2. Once you calm yourself down and realize that weakness is common to all of us and is what makes us part of the human family, you can start working from the ground up. For me that was easy. Since my particular cross to bear is physical, I went back to what makes the human body more profitable to its own cause–food, exercise and nutrition. It’s about eating what comes out of the ground. Everything that flowers from the earth is high in vitamins and minerals and low in fat and calories. Everything that doesn’t come out of the ground normally is high in fats and sugars and lower in nutrients. Once I understood this, I worked on my taste buds instead of developing arguments against the reality of the earth system. And because of that, I am still here today.Even though I have had occasions to overeat animal fats, sugars, salts and starches, I have certainly, over my lifetime, eaten more fruits and vegetables and things from the ground up rather than the other choices.

You have to decide where you’re coming from. If your weakness is emotions, then from the ground up you need to live a life of great humor and transparency. If you have a weakness in the spiritual realm, where the things of faith seem illogical and meaningless, then you should address that weakness by finding the most practical application in the everyday life to discover the presence of God. If your brain is your problem, then you should find the chemical imbalances or address the learning disorders, and using reasonableness and patience, attempt to “tune up” that great, fleshy computer.

If we didn’t have a weakness, we would continue to try to dominate each other, and human existence would be a stand-off instead of a fellowship. And let’s be honest–the most obnoxious people in our lives are those who believe they are strong in everything when everybody else knows their true limitation.
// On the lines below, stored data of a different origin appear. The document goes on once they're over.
-- ==== Sys2Proof/Machine/Memory.lean ====
section
/-! DEFINITION. Loads and stores (R150 to R153), the scratchpad (R154 to R157) and stash windows (R158, R159). -/

namespace Sys2Proof.Machine

/-- Bytes of one lane of a type (R148). -/
def tySize : Ty → Nat
  | .i16 | .n16 | .f16 | .bf16 => 2
  | .mk8 | .sm8 | .sm4 => 1
  | .i64 => 8
  | _ => 4

/-- WAIT classes (R73). -/
def classLd : Nat := 0
def classSp : Nat := 1

/-- What a loaded number is in a lane (R148). -/
def loadLane (ty : Ty) (v : Nat) : Lane := if ty == .i16 then (BitVec.ofNat 16 v).signExtend 32 else BitVec.ofNat 32 v
/-- What a loaded number is in a uniform register. -/
def loadWord (ty : Ty) (v : Nat) : Word :=
  match ty with
  | .i32 => (BitVec.ofNat 32 v).signExtend 64
  | .i16 => (BitVec.ofNat 16 v).signExtend 64
  | _ => BitVec.ofNat 64 v

/-! ### Decoding loads (R153) -/

/-- The element format that a code type reads; no other type decodes. -/
def codeFmt : Ty → Option Nat
  | .mk8 => some 0
  | .sm8 => some 1
  | .sm4 => some 2
  | _ => none

/-- The format under which a location is read: its line's own, as it was filled (R258); a line on an MS page is not kept in L2, and
stands under the region that now holds it (R219). -/
def Loc.fmt (s : State) (l : Loc) : Option Nat := if l.ms then (s.region? l.pa).map Region.fmt else s.lineFmt l.line

/-- The sub-code with which a decoding load of a location conflicts with its region. -/
def regionConflict (s : State) (fmt : Nat) (l : Loc) : Option Nat :=
  match l.fmt s with
  | none => none
  | some g =>
    if g != fmt then some 1
    else if l.ms then some 3
    else if fmt != 0 && s.scaleAt fmt l.pa == 255 then some 2
    else none

/-- Step 5 of R149. Every line of a region is filled, with its scales, before it is looked at; lanes that fail it carry
the sub-code of the lowest of them. A failed-scale mark is consumed poison (R258). -/
def checkFormat (a : Acc) (ty : Ty) (locs : List Loc) : M Unit := do
  match codeFmt ty with
  | none => pure ()
  | some fmt => do
    let vf ← myVf
    modify (fun s => locs.foldl (fun s l => if l.ms || l.outside then s else s.fill vf l.line) s)
    let s ← get
    match locs.filter (fun l => (regionConflict s fmt l).isSome) with
    | l :: rest =>
      let bad := (l :: rest).map Loc.lane
      raiseAcc a 0x23 ((regionConflict s fmt l).getD 0) (a.eas.filter (fun e => bad.contains e.1))
    | [] =>
      match locs.find? (fun l => !l.ms && (kvGet ({} : L2Line) s.l2 l.line).failed) with
      | some l => throw (.poison l.pa)
      | none => pure ()

/-- A lane that reads an element of an MK8 NaN block receives 0x80. -/
def decodeLane (s : State) (ty : Ty) (l : Loc) (v : Nat) : Nat :=
  match codeFmt ty with
  | none => v
  | some fmt => if !l.ms && (s.lineFmt l.line).isSome && s.scaleAt fmt l.pa == 255 then 0x80 else v

/-! ### Loads -/

/-- Acquire loads of a pair are obtained once (R310). -/
def loadAll (sc : Scope) (o : Ord4) (n : Nat) (locs : List Loc) : M (List Nat) := do
  if isAcq o then
    let vs ← onceLogged n locs (do
      let vs ← locs.mapM (loadLoc sc o n)
      pure (vs.map (BitVec.ofNat 64)))
    acquireTrail (if locs.any Loc.outside then .sys else sc)
    pure (vs.map BitVec.toNat)
  else locs.mapM (loadLoc sc o n)

/-- The value of a lane in a list of values. -/
def laneVal (vs : List (Nat × Nat)) (l : Nat) : Nat := ((vs.find? (fun e => e.1 == l)).map Prod.snd).getD 0

/-- A vector load, with its addresses and the labels of their registers (R52, R150). With an empty exm it opens its window all the
same, so that an instruction of the window that names its destination raises 0x03, which the spec leaves open (R26, R41; log 66). -/
def loadVec (la : Nat) (ty : Ty) (sc : Scope) (o : Ord4) (d : Nat) (names : List RegName)
    (addrs : M (Acc × (Nat → List Lbl))) : M Done := do
  issue names (← vDst d)
  let th ← myTh
  if th.exm = 0 then pure ()
  else do
    let (a, labs) ← addrs
    let locs ← checkAcc .load a
    checkFormat a ty locs
    let s ← get
    let labs' : Nat → List Lbl := fun g =>
      (locs.filter (fun l => l.lane / 32 == g)).map (fun l => s.granLab l.line) ++ labs g
    prepareV d labs'
    let vs ← loadAll sc o a.size locs
    let s1 ← get
    let res := (locs.zip vs).map (fun e => (e.1.lane, decodeLane s1 ty e.1 e.2))
    writeV d labs' (fun l => loadLane ty (laneVal res l))
  openWindow [.v d] la classLd
  done

def execVld (la : Nat) (ty : Ty) (scp : Scope) (o : Ord4) (sc : Bool) (d a : Nat) (idx : Option Nat) (ofs : BitVec 17)
    (s : State) : Host.Outcome State Fault Refusal :=
  run (loadVec la ty scp o d ([.s a] ++ idxName idx) (laneAcc (tySize ty) a idx sc ofs.toInt)) s
def execVldx (la : Nat) (ty : Ty) (scp : Scope) (o : Ord4) (d a : Nat) (ofs : BitVec 18) (s : State) :
    Host.Outcome State Fault Refusal :=
  run (loadVec la ty scp o d [.v a, .v (a + 1)] (pairAcc (tySize ty) a ofs.toInt)) s

/-- SLD replaces value and label whole (R150). -/
def execSld (la : Nat) (ty : Ty) (sc : Scope) (o : Ord4) (d a b : Nat) (ofs : BitVec 18) (s : State) :
    Host.Outcome State Fault Refusal :=
  run (do
    issue [.s a, .s b] [.s d]
    let acc ← uniAcc (tySize ty) a b ofs.toInt
    let locs ← checkAcc .load acc
    let s ← get
    let l ← joinAll (locs.map (fun l => s.granLab l.line) ++ acc.alab ++ [← myPcl])
    let vs ← loadAll sc o acc.size locs
    writeS d (loadWord ty (vs.headD 0)) l
    openWindow [.s d] la classLd
    done) s

/-! ### Stores -/

/-- A vector store of vD (R53, R150). -/
def storeVec (sc : Scope) (o : Ord4) (d : Nat) (names : List RegName)
    (addrs : M (Acc × (Nat → List Lbl))) : M Done := do
  issue (names ++ [.v d]) []
  let th ← myTh
  if th.exm = 0 then done
  else do
    let tm ← myTeam
    let (a, labs) ← addrs
    let locs ← checkAcc .store a
    checkClaims a (locs.map (fun l => (l.lane, l.va)))
    let ls ← groupLabels (mgroups th.exm) (fun g => [tm.vlab d g] ++ labs g ++ [th.pcl])
    let s ← get
    checkFlow a (locs.map (fun l => (l.lane, s.granLab l.line))) (fun l => labOf ls (l / 32))
    storeLocs sc o a.size (fun l => tm.vlab d (l / 32))
      (locs.map (fun l => (l, (tm.lane d l.lane).toNat % 2 ^ (8 * a.size))))

def execVst (ty : Ty) (scp : Scope) (o : Ord4) (sc : Bool) (d a : Nat) (idx : Option Nat) (ofs : BitVec 17) (s : State) :
    Host.Outcome State Fault Refusal :=
  run (storeVec scp o d ([.s a] ++ idxName idx) (laneAcc (tySize ty) a idx sc ofs.toInt)) s
def execVstx (ty : Ty) (scp : Scope) (o : Ord4) (d a : Nat) (ofs : BitVec 18) (s : State) :
    Host.Outcome State Fault Refusal :=
  run (storeVec scp o d [.v a, .v (a + 1)] (pairAcc (tySize ty) a ofs.toInt)) s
From birth, my body has been my adversary. It will be with me until the day I die, when it more or less becomes “dusted off.” So I spend my time using my emotions, spirit and mind to counteract the weakness in my body, providing my strength what it needs from the ground up–fruits, vegetables and everything that sprouts from the earth. (A golden nugget–if it grows in the earth, eat a lot of it. If it walks on the earth, well … more often than not, walk away from it.)

Can it really be this simple? Well, it had better be. Otherwise, none of us will ever be intelligent enough to figure it out.